• [Task to carry out] Starting with the line that contains "theorem cpyZp : Statement" and stopping after the line that contains "theorem bitImm : Statement", return each line below exactly as written, with no others.

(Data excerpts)
theorem takeInput_inv (h : WorldWf s) : s.takeInput.eng = s.eng ∧ s.takeInput.bp.phi2 = s.bp.phi2 ∧ WorldWf s.takeInput := by
  unfold State.takeInput
  split
  · exact ⟨rfl, rfl, h⟩
  · rename_i actions rest hs
    have hm : actions ∈ s.script := by rw [hs]; exact List.mem_cons_self ..
    obtain ⟨h1, h2, h3, h4⟩ := acts_inv (s := { s with script := rest }) actions (h.2 actions hm) h.1
    refine ⟨h1, h3, h4, ?_⟩
    intro acts ha
    rw [h2] at ha
    exact h.2 acts (by rw [hs]; exact List.mem_cons_of_mem _ ha)

theorem rises_inv (s : State) (h : WorldWf s) : s.clockRises.eng = s.eng ∧ s.clockRises.bp.phi2.level = true ∧ WorldWf s.clockRises := by
  unfold State.clockRises State.deviceEdge
  dsimp only
  split
  · exact ⟨rfl, rfl, h⟩
  · exact ⟨rfl, rfl, fun d hd => takeAll_wf _ _ h.1 d hd, h.2⟩

/-- A cycle from a state with the invariant does not fault, and leaves a state with it. -/
theorem cycle_inv (h : s.Inv) : (∀ f, s.cycle ≠ .fault f) ∧ ∀ t, s.cycle = .next t → t.Inv := by
  obtain ⟨h1, h2, h3⟩ := takeInput_inv (s := s) h.memory
  have hc : Control (s.takeInput.setPhi2 false).eng := by
    show Control s.takeInput.eng; rw [h1]; exact h.control
  have hphi : s.takeInput.bp.phi2.level = true := by rw [h2]; exact h.clock
  obtain ⟨h4, h5⟩ := edge_control hc
  rw [show s.cycle = (match (s.takeInput.setPhi2 false).cpuEdge with
    | .next t => .next t.clockRises
    | .fault f => .fault f
    | .refused r => .refused r) by simp only [State.cycle, State.clockFalls, hphi, if_true] <;> rfl]
  cases he : (s.takeInput.setPhi2 false).cpuEdge with
  | fault f => exact absurd he (h4 f)
  | refused r => exact ⟨refused_ne_fault _, fun t ht => absurd ht (refused_ne_next _ _)⟩
  | next u =>
    refine ⟨next_ne_fault _, fun t ht => ?_⟩
    rw [← next_inj ht]
    obtain ⟨h6, h7⟩ := h5 u he
    have h8 : WorldWf u := by
      unfold WorldWf; rw [h7.devices, h7.script]; exact h3
    obtain ⟨h9, h10, h11⟩ := rises_inv u h8
    exact ⟨h9 ▸ h6.index, h9 ▸ h6.list, h9 ▸ h6.pending, h9 ▸ h6.fetch, h9 ▸ h6.extra, h9 ▸ h6.noNmi, h9 ▸ h6.entry, h10, h11⟩

end Sys2Proof.Machine
end

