-- ==== Sys2Proof/Laws/PerInstr.lean ====
section
/-!
SUPPORT. Laws made per instruction: each opcode's encoding reads back as the instruction it stands for, on the list and with the format the
matrix gives it (spec R135).
-/

namespace Sys2Proof.Laws.RoundTrip

/-- The opcode byte of an instruction decodes to it, and the construction of R132 to R134 gives that byte the instruction's mnemonic and
cycle list. -/
def Statement (i : Instr) : Prop := decodeOpcode i.opcode = i ∧ constructed i.opcode = some (i.mnemonic, i.list)

theorem ldaIndX : Statement .ldaIndX := ⟨rfl, rfl⟩
theorem ldaZp : Statement .ldaZp := ⟨rfl, rfl⟩
theorem ldaImm : Statement .ldaImm := ⟨rfl, rfl⟩
theorem ldaAbs : Statement .ldaAbs := ⟨rfl, rfl⟩
theorem ldaIndY : Statement .ldaIndY := ⟨rfl, rfl⟩
theorem ldaInd : Statement .ldaInd := ⟨rfl, rfl⟩
theorem ldaZpX : Statement .ldaZpX := ⟨rfl, rfl⟩
theorem ldaAbsY : Statement .ldaAbsY := ⟨rfl, rfl⟩
theorem ldaAbsX : Statement .ldaAbsX := ⟨rfl, rfl⟩
theorem ldxImm : Statement .ldxImm := ⟨rfl, rfl⟩
theorem ldxZp : Statement .ldxZp := ⟨rfl, rfl⟩
theorem ldxAbs : Statement .ldxAbs := ⟨rfl, rfl⟩
theorem ldxZpY : Statement .ldxZpY := ⟨rfl, rfl⟩
theorem ldxAbsY : Statement .ldxAbsY := ⟨rfl, rfl⟩
theorem ldyImm : Statement .ldyImm := ⟨rfl, rfl⟩
theorem ldyZp : Statement .ldyZp := ⟨rfl, rfl⟩
theorem ldyAbs : Statement .ldyAbs := ⟨rfl, rfl⟩
theorem ldyZpX : Statement .ldyZpX := ⟨rfl, rfl⟩
theorem ldyAbsX : Statement .ldyAbsX := ⟨rfl, rfl⟩
theorem staIndX : Statement .staIndX := ⟨rfl, rfl⟩
theorem staZp : Statement .staZp := ⟨rfl, rfl⟩
theorem staAbs : Statement .staAbs := ⟨rfl, rfl⟩
theorem staIndY : Statement .staIndY := ⟨rfl, rfl⟩
theorem staInd : Statement .staInd := ⟨rfl, rfl⟩
theorem staZpX : Statement .staZpX := ⟨rfl, rfl⟩
theorem staAbsY : Statement .staAbsY := ⟨rfl, rfl⟩
theorem staAbsX : Statement .staAbsX := ⟨rfl, rfl⟩
theorem stxZp : Statement .stxZp := ⟨rfl, rfl⟩
theorem stxAbs : Statement .stxAbs := ⟨rfl, rfl⟩
theorem stxZpY : Statement .stxZpY := ⟨rfl, rfl⟩
theorem styZp : Statement .styZp := ⟨rfl, rfl⟩
theorem styAbs : Statement .styAbs := ⟨rfl, rfl⟩
theorem styZpX : Statement .styZpX := ⟨rfl, rfl⟩
theorem stzZp : Statement .stzZp := ⟨rfl, rfl⟩
theorem stzZpX : Statement .stzZpX := ⟨rfl, rfl⟩
theorem stzAbs : Statement .stzAbs := ⟨rfl, rfl⟩
theorem stzAbsX : Statement .stzAbsX := ⟨rfl, rfl⟩
theorem tax : Statement .tax := ⟨rfl, rfl⟩
theorem tay : Statement .tay := ⟨rfl, rfl⟩
theorem txa : Statement .txa := ⟨rfl, rfl⟩
theorem tya : Statement .tya := ⟨rfl, rfl⟩
theorem txs : Statement .txs := ⟨rfl, rfl⟩
theorem tsx : Statement .tsx := ⟨rfl, rfl⟩
theorem oraIndX : Statement .oraIndX := ⟨rfl, rfl⟩
theorem oraZp : Statement .oraZp := ⟨rfl, rfl⟩
theorem oraImm : Statement .oraImm := ⟨rfl, rfl⟩
theorem oraAbs : Statement .oraAbs := ⟨rfl, rfl⟩
theorem oraIndY : Statement .oraIndY := ⟨rfl, rfl⟩
theorem oraInd : Statement .oraInd := ⟨rfl, rfl⟩
theorem oraZpX : Statement .oraZpX := ⟨rfl, rfl⟩
theorem oraAbsY : Statement .oraAbsY := ⟨rfl, rfl⟩
theorem oraAbsX : Statement .oraAbsX := ⟨rfl, rfl⟩
theorem andIndX : Statement .andIndX := ⟨rfl, rfl⟩
theorem andZp : Statement .andZp := ⟨rfl, rfl⟩
theorem andImm : Statement .andImm := ⟨rfl, rfl⟩
theorem andAbs : Statement .andAbs := ⟨rfl, rfl⟩
theorem andIndY : Statement .andIndY := ⟨rfl, rfl⟩
theorem andInd : Statement .andInd := ⟨rfl, rfl⟩
theorem andZpX : Statement .andZpX := ⟨rfl, rfl⟩
theorem andAbsY : Statement .andAbsY := ⟨rfl, rfl⟩
theorem andAbsX : Statement .andAbsX := ⟨rfl, rfl⟩
theorem eorIndX : Statement .eorIndX := ⟨rfl, rfl⟩
theorem eorZp : Statement .eorZp := ⟨rfl, rfl⟩
theorem eorImm : Statement .eorImm := ⟨rfl, rfl⟩
theorem eorAbs : Statement .eorAbs := ⟨rfl, rfl⟩
theorem eorIndY : Statement .eorIndY := ⟨rfl, rfl⟩
theorem eorInd : Statement .eorInd := ⟨rfl, rfl⟩
theorem eorZpX : Statement .eorZpX := ⟨rfl, rfl⟩
theorem eorAbsY : Statement .eorAbsY := ⟨rfl, rfl⟩
theorem eorAbsX : Statement .eorAbsX := ⟨rfl, rfl⟩
theorem adcIndX : Statement .adcIndX := ⟨rfl, rfl⟩
theorem adcZp : Statement .adcZp := ⟨rfl, rfl⟩
theorem adcImm : Statement .adcImm := ⟨rfl, rfl⟩
theorem adcAbs : Statement .adcAbs := ⟨rfl, rfl⟩
theorem adcIndY : Statement .adcIndY := ⟨rfl, rfl⟩
theorem adcInd : Statement .adcInd := ⟨rfl, rfl⟩
theorem adcZpX : Statement .adcZpX := ⟨rfl, rfl⟩
theorem adcAbsY : Statement .adcAbsY := ⟨rfl, rfl⟩
theorem adcAbsX : Statement .adcAbsX := ⟨rfl, rfl⟩
theorem sbcIndX : Statement .sbcIndX := ⟨rfl, rfl⟩
theorem sbcZp : Statement .sbcZp := ⟨rfl, rfl⟩
theorem sbcImm : Statement .sbcImm := ⟨rfl, rfl⟩
theorem sbcAbs : Statement .sbcAbs := ⟨rfl, rfl⟩
theorem sbcIndY : Statement .sbcIndY := ⟨rfl, rfl⟩
theorem sbcInd : Statement .sbcInd := ⟨rfl, rfl⟩
theorem sbcZpX : Statement .sbcZpX := ⟨rfl, rfl⟩
theorem sbcAbsY : Statement .sbcAbsY := ⟨rfl, rfl⟩
theorem sbcAbsX : Statement .sbcAbsX := ⟨rfl, rfl⟩
theorem cmpIndX : Statement .cmpIndX := ⟨rfl, rfl⟩
theorem cmpZp : Statement .cmpZp := ⟨rfl, rfl⟩
theorem cmpImm : Statement .cmpImm := ⟨rfl, rfl⟩
theorem cmpAbs : Statement .cmpAbs := ⟨rfl, rfl⟩
theorem cmpIndY : Statement .cmpIndY := ⟨rfl, rfl⟩
theorem cmpInd : Statement .cmpInd := ⟨rfl, rfl⟩
theorem cmpZpX : Statement .cmpZpX := ⟨rfl, rfl⟩
theorem cmpAbsY : Statement .cmpAbsY := ⟨rfl, rfl⟩
theorem cmpAbsX : Statement .cmpAbsX := ⟨rfl, rfl⟩
theorem cpxImm : Statement .cpxImm := ⟨rfl, rfl⟩
theorem cpxZp : Statement .cpxZp := ⟨rfl, rfl⟩
theorem cpxAbs : Statement .cpxAbs := ⟨rfl, rfl⟩
theorem cpyImm : Statement .cpyImm := ⟨rfl, rfl⟩
theorem cpyZp : Statement .cpyZp := ⟨rfl, rfl⟩
theorem cpyAbs : Statement .cpyAbs := ⟨rfl, rfl⟩
theorem bitZp : Statement .bitZp := ⟨rfl, rfl⟩
theorem bitAbs : Statement .bitAbs := ⟨rfl, rfl⟩
theorem bitZpX : Statement .bitZpX := ⟨rfl, rfl⟩
theorem bitAbsX : Statement .bitAbsX := ⟨rfl, rfl⟩
theorem bitImm : Statement .bitImm := ⟨rfl, rfl⟩
theorem aslZp : Statement .aslZp := ⟨rfl, rfl⟩
theorem aslA : Statement .aslA := ⟨rfl, rfl⟩
theorem aslAbs : Statement .aslAbs := ⟨rfl, rfl⟩
theorem aslZpX : Statement .aslZpX := ⟨rfl, rfl⟩
theorem aslAbsX : Statement .aslAbsX := ⟨rfl, rfl⟩
theorem lsrZp : Statement .lsrZp := ⟨rfl, rfl⟩
theorem lsrA : Statement .lsrA := ⟨rfl, rfl⟩
theorem lsrAbs : Statement .lsrAbs := ⟨rfl, rfl⟩
theorem lsrZpX : Statement .lsrZpX := ⟨rfl, rfl⟩
theorem lsrAbsX : Statement .lsrAbsX := ⟨rfl, rfl⟩
theorem rolZp : Statement .rolZp := ⟨rfl, rfl⟩
theorem rolA : Statement .rolA := ⟨rfl, rfl⟩
theorem rolAbs : Statement .rolAbs := ⟨rfl, rfl⟩
theorem rolZpX : Statement .rolZpX := ⟨rfl, rfl⟩
theorem rolAbsX : Statement .rolAbsX := ⟨rfl, rfl⟩
theorem rorZp : Statement .rorZp := ⟨rfl, rfl⟩
theorem rorA : Statement .rorA := ⟨rfl, rfl⟩
theorem rorAbs : Statement .rorAbs := ⟨rfl, rfl⟩
theorem rorZpX : Statement .rorZpX := ⟨rfl, rfl⟩
theorem rorAbsX : Statement .rorAbsX := ⟨rfl, rfl⟩
theorem incA : Statement .incA := ⟨rfl, rfl⟩
theorem incZp : Statement .incZp := ⟨rfl, rfl⟩
theorem incAbs : Statement .incAbs := ⟨rfl, rfl⟩
theorem incZpX : Statement .incZpX := ⟨rfl, rfl⟩
theorem incAbsX : Statement .incAbsX := ⟨rfl, rfl⟩
theorem decA : Statement .decA := ⟨rfl, rfl⟩
theorem decZp : Statement .decZp := ⟨rfl, rfl⟩
theorem decAbs : Statement .decAbs := ⟨rfl, rfl⟩
theorem decZpX : Statement .decZpX := ⟨rfl, rfl⟩
theorem decAbsX : Statement .decAbsX := ⟨rfl, rfl⟩
theorem inx : Statement .inx := ⟨rfl, rfl⟩
theorem iny : Statement .iny := ⟨rfl, rfl⟩
theorem dex : Statement .dex := ⟨rfl, rfl⟩
theorem dey : Statement .dey := ⟨rfl, rfl⟩
theorem tsbZp : Statement .tsbZp := ⟨rfl, rfl⟩
theorem tsbAbs : Statement .tsbAbs := ⟨rfl, rfl⟩
theorem trbZp : Statement .trbZp := ⟨rfl, rfl⟩
theorem trbAbs : Statement .trbAbs := ⟨rfl, rfl⟩
theorem rmb0 : Statement .rmb0 := ⟨rfl, rfl⟩
theorem rmb1 : Statement .rmb1 := ⟨rfl, rfl⟩
theorem rmb2 : Statement .rmb2 := ⟨rfl, rfl⟩
theorem rmb3 : Statement .rmb3 := ⟨rfl, rfl⟩
theorem rmb4 : Statement .rmb4 := ⟨rfl, rfl⟩
theorem rmb5 : Statement .rmb5 := ⟨rfl, rfl⟩
theorem rmb6 : Statement .rmb6 := ⟨rfl, rfl⟩
theorem rmb7 : Statement .rmb7 := ⟨rfl, rfl⟩
theorem smb0 : Statement .smb0 := ⟨rfl, rfl⟩
theorem smb1 : Statement .smb1 := ⟨rfl, rfl⟩
theorem smb2 : Statement .smb2 := ⟨rfl, rfl⟩
theorem smb3 : Statement .smb3 := ⟨rfl, rfl⟩
theorem smb4 : Statement .smb4 := ⟨rfl, rfl⟩
theorem smb5 : Statement .smb5 := ⟨rfl, rfl⟩
theorem smb6 : Statement .smb6 := ⟨rfl, rfl⟩
theorem smb7 : Statement .smb7 := ⟨rfl, rfl⟩
theorem bpl : Statement .bpl := ⟨rfl, rfl⟩
theorem bmi : Statement .bmi := ⟨rfl, rfl⟩
theorem bvc : Statement .bvc := ⟨rfl, rfl⟩
theorem bvs : Statement .bvs := ⟨rfl, rfl⟩
theorem bcc : Statement .bcc := ⟨rfl, rfl⟩
theorem bcs : Statement .bcs := ⟨rfl, rfl⟩
theorem bne : Statement .bne := ⟨rfl, rfl⟩
theorem beq : Statement .beq := ⟨rfl, rfl⟩
theorem bra : Statement .bra := ⟨rfl, rfl⟩
theorem bbr0 : Statement .bbr0 := ⟨rfl, rfl⟩
theorem bbr1 : Statement .bbr1 := ⟨rfl, rfl⟩
theorem bbr2 : Statement .bbr2 := ⟨rfl, rfl⟩
theorem bbr3 : Statement .bbr3 := ⟨rfl, rfl⟩
theorem bbr4 : Statement .bbr4 := ⟨rfl, rfl⟩
theorem bbr5 : Statement .bbr5 := ⟨rfl, rfl⟩
theorem bbr6 : Statement .bbr6 := ⟨rfl, rfl⟩
theorem bbr7 : Statement .bbr7 := ⟨rfl, rfl⟩
theorem bbs0 : Statement .bbs0 := ⟨rfl, rfl⟩
theorem bbs1 : Statement .bbs1 := ⟨rfl, rfl⟩
theorem bbs2 : Statement .bbs2 := ⟨rfl, rfl⟩
theorem bbs3 : Statement .bbs3 := ⟨rfl, rfl⟩
theorem bbs4 : Statement .bbs4 := ⟨rfl, rfl⟩
theorem bbs5 : Statement .bbs5 := ⟨rfl, rfl⟩
theorem bbs6 : Statement .bbs6 := ⟨rfl, rfl⟩
theorem bbs7 : Statement .bbs7 := ⟨rfl, rfl⟩
theorem jmpAbs : Statement .jmpAbs := ⟨rfl, rfl⟩
theorem jmpInd : Statement .jmpInd := ⟨rfl, rfl⟩
theorem jmpIndX : Statement .jmpIndX := ⟨rfl, rfl⟩
theorem jsr : Statement .jsr := ⟨rfl, rfl⟩
theorem rts : Statement .rts := ⟨rfl, rfl⟩
theorem rti : Statement .rti := ⟨rfl, rfl⟩
theorem brk : Statement .brk := ⟨rfl, rfl⟩
theorem pha : Statement .pha := ⟨rfl, rfl⟩
theorem phx : Statement .phx := ⟨rfl, rfl⟩
theorem phy : Statement .phy := ⟨rfl, rfl⟩
theorem php : Statement .php := ⟨rfl, rfl⟩
theorem pla : Statement .pla := ⟨rfl, rfl⟩
theorem plx : Statement .plx := ⟨rfl, rfl⟩
theorem ply : Statement .ply := ⟨rfl, rfl⟩
theorem plp : Statement .plp := ⟨rfl, rfl⟩
theorem clc : Statement .clc := ⟨rfl, rfl⟩
theorem sec : Statement .sec := ⟨rfl, rfl⟩
theorem cli : Statement .cli := ⟨rfl, rfl⟩
theorem sei : Statement .sei := ⟨rfl, rfl⟩
theorem cld : Statement .cld := ⟨rfl, rfl⟩
theorem sed : Statement .sed := ⟨rfl, rfl⟩
theorem clv : Statement .clv := ⟨rfl, rfl⟩
theorem nop : Statement .nop := ⟨rfl, rfl⟩
theorem und02 : Statement .und02 := ⟨rfl, rfl⟩
theorem und03 : Statement .und03 := ⟨rfl, rfl⟩
theorem und0B : Statement .und0B := ⟨rfl, rfl⟩
theorem und13 : Statement .und13 := ⟨rfl, rfl⟩
theorem und1B : Statement .und1B := ⟨rfl, rfl⟩
theorem und22 : Statement .und22 := ⟨rfl, rfl⟩
theorem und23 : Statement .und23 := ⟨rfl, rfl⟩
theorem und2B : Statement .und2B := ⟨rfl, rfl⟩
theorem und33 : Statement .und33 := ⟨rfl, rfl⟩
theorem und3B : Statement .und3B := ⟨rfl, rfl⟩
theorem und42 : Statement .und42 := ⟨rfl, rfl⟩
theorem und43 : Statement .und43 := ⟨rfl, rfl⟩
theorem und44 : Statement .und44 := ⟨rfl, rfl⟩
theorem und4B : Statement .und4B := ⟨rfl, rfl⟩
theorem und53 : Statement .und53 := ⟨rfl, rfl⟩
theorem und54 : Statement .und54 := ⟨rfl, rfl⟩
theorem und5B : Statement .und5B := ⟨rfl, rfl⟩
theorem und5C : Statement .und5C := ⟨rfl, rfl⟩
theorem und62 : Statement .und62 := ⟨rfl, rfl⟩
theorem und63 : Statement .und63 := ⟨rfl, rfl⟩
theorem und6B : Statement .und6B := ⟨rfl, rfl⟩
theorem und73 : Statement .und73 := ⟨rfl, rfl⟩
theorem und7B : Statement .und7B := ⟨rfl, rfl⟩
theorem und82 : Statement .und82 := ⟨rfl, rfl⟩
theorem und83 : Statement .und83 := ⟨rfl, rfl⟩
theorem und8B : Statement .und8B := ⟨rfl, rfl⟩
theorem und93 : Statement .und93 := ⟨rfl, rfl⟩
theorem und9B : Statement .und9B := ⟨rfl, rfl⟩
theorem undA3 : Statement .undA3 := ⟨rfl, rfl⟩
theorem undAB : Statement .undAB := ⟨rfl, rfl⟩
theorem undB3 : Statement .undB3 := ⟨rfl, rfl⟩
theorem undBB : Statement .undBB := ⟨rfl, rfl⟩
theorem undC2 : Statement .undC2 := ⟨rfl, rfl⟩
theorem undC3 : Statement .undC3 := ⟨rfl, rfl⟩
theorem undD3 : Statement .undD3 := ⟨rfl, rfl⟩
theorem undD4 : Statement .undD4 := ⟨rfl, rfl⟩
theorem undDC : Statement .undDC := ⟨rfl, rfl⟩
theorem undE2 : Statement .undE2 := ⟨rfl, rfl⟩
theorem undE3 : Statement .undE3 := ⟨rfl, rfl⟩
theorem undEB : Statement .undEB := ⟨rfl, rfl⟩
theorem undF3 : Statement .undF3 := ⟨rfl, rfl⟩
theorem undF4 : Statement .undF4 := ⟨rfl, rfl⟩
theorem undFB : Statement .undFB := ⟨rfl, rfl⟩
theorem undFC : Statement .undFC := ⟨rfl, rfl⟩
theorem wai : Statement .wai := ⟨rfl, rfl⟩
theorem stp : Statement .stp := ⟨rfl, rfl⟩

end Sys2Proof.Laws.RoundTrip
end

• [Written solution]
theorem cpyZp : Statement .cpyZp := ⟨rfl, rfl⟩
theorem cpyAbs : Statement .cpyAbs := ⟨rfl, rfl⟩
theorem bitZp : Statement .bitZp := ⟨rfl, rfl⟩
theorem bitAbs : Statement .bitAbs := ⟨rfl, rfl⟩
theorem bitZpX : Statement .bitZpX := ⟨rfl, rfl⟩
theorem bitAbsX : Statement .bitAbsX := ⟨rfl, rfl⟩
theorem bitImm : Statement .bitImm := ⟨rfl, rfl⟩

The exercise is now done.